Some executives at Sandoz complain that Novartis is hobbling their speed.
"In Novartis, if you sell the [branded] product one month later or not it doesn't make a big difference, because there is no other company to sell it," says Bedri Toker, Sandoz's top executive in Turkey, who came from one of the companies acquired by Novartis last year. "But as a generic company I have to be first because there are many companies that can sell the same product....The way of thinking is very different."
Novartis, a bureaucratic company by nature, is used to development efforts that take years. By comparison, the generics market is like the Wild West, where the company that is fastest on the draw wins big advantages.
In the US, it's even worse, as the first introducer of a generic version of a brand-name drug is given exclusivity for half a year. Getting the generic accepted requires expert maneuvering, both in terms of timing and legal aggressiveness.
The article notes several occasions in which the Sandoz drug missed being first on the market thanks to excessive paper shuffling and slow decision-making at Novartis.
The article is a good indication of how hard it is to manage a company with divisions that run at radically different speeds. This was always a problem with conglomerates.
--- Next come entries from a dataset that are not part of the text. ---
-- ==== Sys2Proof/Laws/State.lean ====
section
/-! SUPPORT. Each field after each plain update of State: the field the update writes, and the fields it leaves. All hold by
unfolding the update. -/

namespace Sys2Proof.Machine

variable (s : State)

section
variable (c : Cause)

@[simp] theorem raiseAll_ports : (raiseAll c s).ports = s.ports := rfl
@[simp] theorem raiseAll_slots : (raiseAll c s).slots = s.slots := rfl
@[simp] theorem raiseAll_quotas : (raiseAll c s).quotas = s.quotas := rfl
@[simp] theorem raiseAll_chains : (raiseAll c s).chains = s.chains := rfl
@[simp] theorem raiseAll_grant : (raiseAll c s).grant = s.grant := rfl
@[simp] theorem raiseAll_exchange : (raiseAll c s).exchange = s.exchange := rfl
@[simp] theorem raiseAll_rate : (raiseAll c s).rate = s.rate := rfl
@[simp] theorem raiseAll_line : (raiseAll c s).line = s.line := rfl
@[simp] theorem raiseAll_run : (raiseAll c s).run = s.run := rfl
@[simp] theorem raiseAll_releasedCount : (raiseAll c s).releasedCount = s.releasedCount := rfl
@[simp] theorem raiseAll_targets : (raiseAll c s).targets = s.targets := rfl
@[simp] theorem raiseAll_timerLength : (raiseAll c s).timerLength = s.timerLength := rfl
@[simp] theorem raiseAll_expired : (raiseAll c s).expired = s.expired := rfl
@[simp] theorem raiseAll_sweep : (raiseAll c s).sweep = s.sweep := rfl
@[simp] theorem raiseAll_sweepLength : (raiseAll c s).sweepLength = s.sweepLength := rfl
@[simp] theorem raiseAll_nextSweepLength : (raiseAll c s).nextSweepLength = s.nextSweepLength := rfl
@[simp] theorem raiseAll_pollWindow : (raiseAll c s).pollWindow = s.pollWindow := rfl
@[simp] theorem raiseAll_nextPollWindow : (raiseAll c s).nextPollWindow = s.nextPollWindow := rfl
@[simp] theorem raiseAll_pollsRun : (raiseAll c s).pollsRun = s.pollsRun := rfl
@[simp] theorem raiseAll_phase : (raiseAll c s).phase = s.phase := rfl
@[simp] theorem raiseAll_overruns : (raiseAll c s).overruns = s.overruns := rfl
@[simp] theorem raiseAll_sched : (raiseAll c s).sched = s.sched := rfl
@[simp] theorem raiseAll_pointer : (raiseAll c s).pointer = s.pointer := rfl
@[simp] theorem raiseAll_polls : (raiseAll c s).polls = s.polls := rfl
@[simp] theorem raiseAll_pollPending : (raiseAll c s).pollPending = s.pollPending := rfl
@[simp] theorem raiseAll_resvs : (raiseAll c s).resvs = s.resvs := rfl
@[simp] theorem raiseAll_proposal : (raiseAll c s).proposal = s.proposal := rfl
@[simp] theorem raiseAll_lastNumber : (raiseAll c s).lastNumber = s.lastNumber := rfl
@[simp] theorem raiseAll_decision : (raiseAll c s).decision = s.decision := rfl
@[simp] theorem raiseAll_fresh : (raiseAll c s).fresh = s.fresh := rfl
@[simp] theorem raiseAll_pending : (raiseAll c s).pending = s.pending := rfl
@[simp] theorem raiseAll_wires : (raiseAll c s).wires = s.wires := rfl
end

section
variable (d : Deferred)
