-- ==== Sys2Proof/Laws/Ops.lean ====
section
/-! SUPPORT. What each shared operation does to what it is about: causes and marks, slots and their lists, retirement, the
bits of a reply, and the taking of a request. -/

namespace Sys2Proof.Machine

variable (s : State)

/-! ### Causes and marks -/

/-- A raise at an attached port sets the flag there; at a detached port, and at any other port, nothing changes (R135, R137). -/
theorem raise_report (c : Cause) (p q : Port) :
    (raise c p s).reports[q] =
      if q = p ∧ s.attached p = true then { s.reports[q] with pending := s.reports[q].pending ||| c.bit }
      else s.reports[q] := by
  unfold raise
  by_cases ha : s.attached p = true
  · by_cases hq : q = p
    · subst hq; simp [ha]
    · have : q.val ≠ p.val := fun e => hq (Fin.ext e)
      simp [ha, hq, this]
  · simp [ha]

/-- A mark at an attached port is set there; at a detached port, and at any other port, nothing changes (R135, R136). -/
theorem mark_report (d : Deferred) (p q : Port) :
    (mark d p s).reports[q] =
      if q = p ∧ s.attached p = true then { s.reports[q] with marks := s.reports[q].marks ||| d.bit }
      else s.reports[q] := by
  unfold mark
  by_cases ha : s.attached p = true
  · by_cases hq : q = p
    · subst hq; simp [ha]
    · have : q.val ≠ p.val := fun e => hq (Fin.ext e)
      simp [ha, hq, this]
  · simp [ha]

@[simp] theorem mark_chains (d : Deferred) (p : Port) : (mark d p s).chains = s.chains := by unfold mark; split <;> rfl
@[simp] theorem mark_sched (d : Deferred) (p : Port) : (mark d p s).sched = s.sched := by unfold mark; split <;> rfl
@[simp] theorem mark_line (d : Deferred) (p : Port) : (mark d p s).line = s.line := by unfold mark; split <;> rfl

theorem raiseAll_report (c : Cause) (p : Port) :
    (raiseAll c s).reports[p] =
      if s.attached p = true then { s.reports[p] with pending := s.reports[p].pending ||| c.bit } else s.reports[p] := by
  unfold raiseAll
  rw [tab_get]

theorem markAll_report (d : Deferred) (p : Port) :
    (markAll d s).reports[p] =
      if s.attached p = true then { s.reports[p] with marks := s.reports[p].marks ||| d.bit } else s.reports[p] := by
  unfold markAll
  rw [tab_get]

/-! ### Slots -/

theorem record_putRecord (i j : SlotIx) (r : Record) :
    (putRecord i r s).record j = if j = i then some r else s.record j := by
  unfold State.record putRecord
  dsimp only
  rw [modAt_get]
  split <;> rfl

theorem record_freeSlot (i j : SlotIx) : (freeSlot i s).record j = if j = i then none else s.record j := by
  unfold State.record freeSlot
  dsimp only
  rw [modAt_get]
  split <;> rfl

theorem gen_putRecord (i j : SlotIx) (r : Record) : (putRecord i r s).slots[j].gen = s.slots[j].gen := by
  unfold putRecord
  dsimp only
  rw [modAt_get]
  split
  · next h => rw [h]
  · rfl

theorem gen_freeSlot (i j : SlotIx) :
    (freeSlot i s).slots[j].gen = if j = i then s.slots[i].gen + 1 else s.slots[j].gen := by
  unfold freeSlot
  dsimp only
  rw [modAt_get]
  split <;> rfl

@[simp] theorem record_unlist (i j : SlotIx) : (unlist i s).record j = s.record j := by simp [State.record]

@[simp] theorem record_endGrant (j : SlotIx) : (endGrant s).record j = s.record j := rfl

@[simp] theorem record_mark (d : Deferred) (p : Port) (j : SlotIx) : (mark d p s).record j = s.record j := by
  unfold mark; split <;> rfl

@[simp] theorem record_enqueueNote (p : Port) (i j : SlotIx) : (enqueueNote p i s).record j = s.record j := by
  unfold enqueueNote; rw [record_mark]; rfl

/-- A slot after its record's cancel-pending flag is set (R15): untouched when the flag was set before, else the record with the flag
and its code written anew; every other slot stays. -/
theorem slots_setCancelPending (i j : SlotIx) (r : Record) :
    (setCancelPending i r s).slots[j] =
      if j = i ∧ r.cancelPending = false then
        { s.slots[i] with record := some { r with cancelPending := true }, codeMatches := true }
      else s.slots[j] := by
  unfold setCancelPending
  cases h : r.cancelPending
  · simp only [putRecord, Bool.false_eq_true, if_false]
    rw [modAt_get]
    simp
  · simp

/-- The lowest FREE slot is FREE, and every slot below it is held (R4). -/
theorem lowestFree_spec (i : SlotIx) (h : s.lowestFree = some i) :
    s.record i = none ∧ ∀ j : SlotIx, j < i → s.record j ≠ none := by
  unfold State.lowestFree at h
  rw [List.find?_eq_some_iff_getElem] at h
  obtain ⟨hi, k, hk, hki, hbelow⟩ := h
  simp only [List.getElem_finRange] at hki hbelow
  refine ⟨by simpa [State.record, Option.isNone_iff_eq_none] using hi, fun j hj hn => ?_⟩
  have hkv : k = i.val := by rw [← hki]; simp
  have := hbelow j.val (by rw [hkv]; exact hj)
  simp [State.record] at hn
  simp [hn] at this

/-! ### Chains -/

/-- Removing a slot from a chain removes it and keeps the order of the rest (R28). -/
theorem list_remove (i : SlotIx) (ch : Chain) : (ch.remove i).list = ch.list.filter (· != i) := by
  unfold Chain.remove
  split
  · rfl
  · next h =>
    symm
    rw [List.filter_eq_self]
    intro a ha
    simp only [bne_iff_ne, ne_eq]
    intro e
    exact h (e ▸ ha)

theorem list_unlist (i : SlotIx) (c : ChainIx) : (unlist i s).chains[c].list = s.chains[c].list.filter (· != i) := by
  rw [unlist_chains, tab_get, list_remove]

/-! ### Retirement -/

/-- The record of a retired slot (R19): DONE, with its end kind and the sweep of the retirement; other slots keep theirs. -/
theorem record_retire (i j : SlotIx) (r : Record) (k : EndKind) :
    (retire i r k s).record j =
      if j = i then some { r with state := .done, endKind := some k, completionSweep := some s.sweep } else s.record j := by
  unfold retire
  dsimp only
  split <;> simp [record_putRecord, unlist_sweep]

/-- A retired slot leaves every chain, and the rest keep their order (R28). -/
theorem list_retire (i : SlotIx) (r : Record) (k : EndKind) (c : ChainIx) :
    (retire i r k s).chains[c].list = s.chains[c].list.filter (· != i) := by
  unfold retire
  dsimp only
  split
  · rw [enqueueNote, mark_chains]; exact list_unlist s i c
  · exact list_unlist s i c

/-- Retiring a slot with the record it holds. -/
theorem retireSlot_held {i : SlotIx} {r : Record} (k : EndKind) (h : s.record i = some r) : retireSlot i k s = retire i r k s := by
  simp only [retireSlot, h]

theorem retireSlot_free {i : SlotIx} (k : EndKind) (h : s.record i = none) : retireSlot i k s = s := by
  simp only [retireSlot, h]

/-! ### The bits of a reply -/

/-- A byte is read back from its bits. -/
theorem byteOfBits_bitsOf : ∀ b : Byte, byteOfBits (bitsOf b) = b := by decide +kernel

/-- A word is read back from the bits of its two bytes, and the bits behind it are read as they stand. -/
theorem wordsOfBits_word (w : Word) (rest : List Bool) :
    wordsOfBits ((wordBytes w).flatMap bitsOf ++ rest) = w :: wordsOfBits rest := by
  have hb : ∀ (b : Bool) (j : Nat), (if b then (1 : Word) else 0).getLsbD j = (decide (j = 0) && b) := by
    intro b j; cases b <;> simp [BitVec.getLsbD_one]
  have hw : ((List.range 16).map w.getLsbD).foldr (fun b (acc : Word) => (acc <<< 1) ||| (if b then 1 else 0)) 0 = w := by
    refine BitVec.eq_of_getLsbD_eq fun i hi => ?_
    simp only [List.range, List.range.loop, List.map, List.foldr, BitVec.getLsbD_or, BitVec.getLsbD_shiftLeft, hb]
    interval_cases i <;> simp
  simp only [wordBytes, List.flatMap_cons, List.flatMap_nil, bitsOf, List.append_nil, List.cons_append, List.nil_append, wordsOfBits]
  congr 1
  refine Eq.trans ?_ hw
  congr 1
  simp [List.range, List.range.loop]

/-- A reply's words are read back from their bits. -/
theorem wordsOfBits_words (ws : List Word) (rest : List Bool) :
    wordsOfBits ((ws.flatMap wordBytes).flatMap bitsOf ++ rest) = ws ++ wordsOfBits rest := by
  induction ws with
  | nil => rfl
  | cons w ws ih =>
    simp only [List.flatMap_cons, List.flatMap_append, List.append_assoc]
    rw [wordsOfBits_word, ih]
    rfl

/-! ### Requests -/

theorem respond_port_ne {p q : Port} (seq : Byte) (c : ResultCode) (body : List Byte) (h : q ≠ p) :
    (respond p seq c body s).ports[q] = s.ports[q] := by
  unfold respond
  dsimp only
  rw [modAt_get_ne _ _ h]

theorem respond_port_self (p : Port) (seq : Byte) (c : ResultCode) (body : List Byte) :
    (respond p seq c body s).ports[p] =
      { s.ports[p] with
        txn := .answering
        rx := []
        answer := some { idle := (Config.idleBytes s.fresh).val, bytes := responseFrame seq c.code body } } := by
  unfold respond
  dsimp only
  rw [modAt_get_self]

theorem respond_attached (p q : Port) (seq : Byte) (c : ResultCode) (body : List Byte) :
    (respond p seq c body s).attached q = s.attached q := by
  unfold State.attached
  by_cases h : q = p
  · subst h; rw [respond_port_self]
  · rw [respond_port_ne s seq c body h]

/-- A request taken in RECEIVING is carried out and answered (R165, R167). -/
theorem takeRequest_receiving {p : Port} (seq : Byte) (f : State → Reply) (h : s.ports[p].txn = .receiving) :
    takeRequest p seq f s = .next (respond p seq (f s).code (f s).body (f s).state) := if_pos h

/-- Bytes in any other transaction state are ignored (R164). -/
theorem takeRequest_ignored {p : Port} (seq : Byte) (f : State → Reply) (h : s.ports[p].txn ≠ .receiving) :
    takeRequest p seq f s = .next s := if_neg h

/-- A request is always answered by a next state. -/
theorem takeRequest_next (p : Port) (seq : Byte) (f : State → Reply) : ∃ t, takeRequest p seq f s = .next t := by
  unfold takeRequest; split <;> exact ⟨_, rfl⟩

theorem whenAttached_true {p : Port} (f : State → Reply) (h : s.attached p = true) : whenAttached p f s = f s := if_pos h

theorem whenAttached_false {p : Port} (f : State → Reply) (h : s.attached p = false) :
    whenAttached p f s = refuse .detached s := if_neg (by simp [h])

end Sys2Proof.Machine
end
The benefit of covering all the bases can mean a disadvantage in terms of maneuverability to dedicated companies with a single focus that upper management is fully committed to. In a way, it's like running a regular airline and a discount airline within the same corporation (as, for example, Delta Airlines did until recently.) It's hard to make fair and smart decisions when one part of the company represents the seeming foe of the other.
Meanwhile, Novartis will showcase two experimental new cardiovascular drugs by presenting late-stage trial data on these potential billion-dollar products at a major medical conference next week.
They will present late-stage data for Rasilez (the first of a new class of antihypertensives called renin inhibitors) and Exforge, also for the treatment of high blood pressure, which are expected to be launched in the U.S. in 2007.
Studies on both drugs will be presented at the American Society of Hypertension meeting in New York, which runs from May 16 to 20.